AVAILABLE RECORDS:
-- ==== Sys2Proof/Certificates/Slice0/Obligations.lean ====
section
/-! DEFINITION. What is claimed of the NE-36, stated for the provers. Every statement about a command
says that it answers a next state, what that state holds, and what it leaves alone. -/

open Sys2Proof Sys2Proof.Machine

/-! ## The machine as a whole -/

/-- A step runs the command at the front of the queue on the state with the rest of the queue; on an
empty queue the part idles (log 2). -/
def Obligations.StepRunsFrontCommand : Prop :=
  (∀ (c : Instr) (rest : List Instr) (s : State),
    s.pending = c :: rest → step s = exec c { s with pending := rest })
  ∧ ∀ s : State, s.pending = [] → step s = .next s

/-- No command stops the part: each answers a next state, with the queue as it was, and only
POWER_ON_RESET and RESET_RELEASE move RESET. -/
def Obligations.EveryCommandCompletes : Prop :=
  ∀ (c : Instr) (s : State), ∃ t, exec c s = .next t ∧ t.pending = s.pending
    ∧ match c with
      | .powerOnReset => t.inReset = true
      | .resetRelease _ _ => t.inReset = false
      | _ => t.inReset = s.inReset

/-- Under RESET nothing but its release has an effect (R205, log 3). At the release of RESET the
decoders take the states they see, and a port whose CS is low waits for its rise (R17, R206);
nothing else changes. -/
def Obligations.ResetLine : Prop :=
  (∀ (c : Instr) (s : State), s.inReset = true →
     (match c with
       | .powerOnReset | .resetRelease _ _ => True
       | _ => exec c s = .next s))
  ∧ (∀ (low : PerPort Bool) (pairs : PerAxis (Bool × Bool)) (s : State),
       (s.inReset = true → ∃ t, exec (.resetRelease low pairs) s = .next t ∧ t.inReset = false
         ∧ (∀ p, t.ports.get p = { s.ports.get p with waitRise := low.get p })
         ∧ t.route = { s.route with
             previous := ⟨some pairs.left, some pairs.right, some pairs.turntable⟩ }
         ∧ t.pending = s.pending ∧ t.freeCount = s.freeCount
         ∧ SameBut [.framing, .route, .model] s t)
       ∧ (s.inReset = false → exec (.resetRelease low pairs) s = .next s))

TASK BRIEF: When you reach the line in the material above that holds "t.inReset = true", begin reproducing lines exactly, and stop after the line that holds "(s.inReset = true".

WRITTEN RESPONSE:
      | .powerOnReset => t.inReset = true
      | .resetRelease _ _ => t.inReset = false
      | _ => t.inReset = s.inReset

/-- Under RESET nothing but its release has an effect (R205, log 3). At the release of RESET the
decoders take the states they see, and a port whose CS is low waits for its rise (R17, R206);
nothing else changes. -/
def Obligations.ResetLine : Prop :=
  (∀ (c : Instr) (s : State), s.inReset = true →
     (match c with
       | .powerOnReset | .resetRelease _ _ => True
       | _ => exec c s = .next s))
  ∧ (∀ (low : PerPort Bool) (pairs : PerAxis (Bool × Bool)) (s : State),
       (s.inReset = true → ∃ t, exec (.resetRelease low pairs) s = .next t ∧ t.inReset = false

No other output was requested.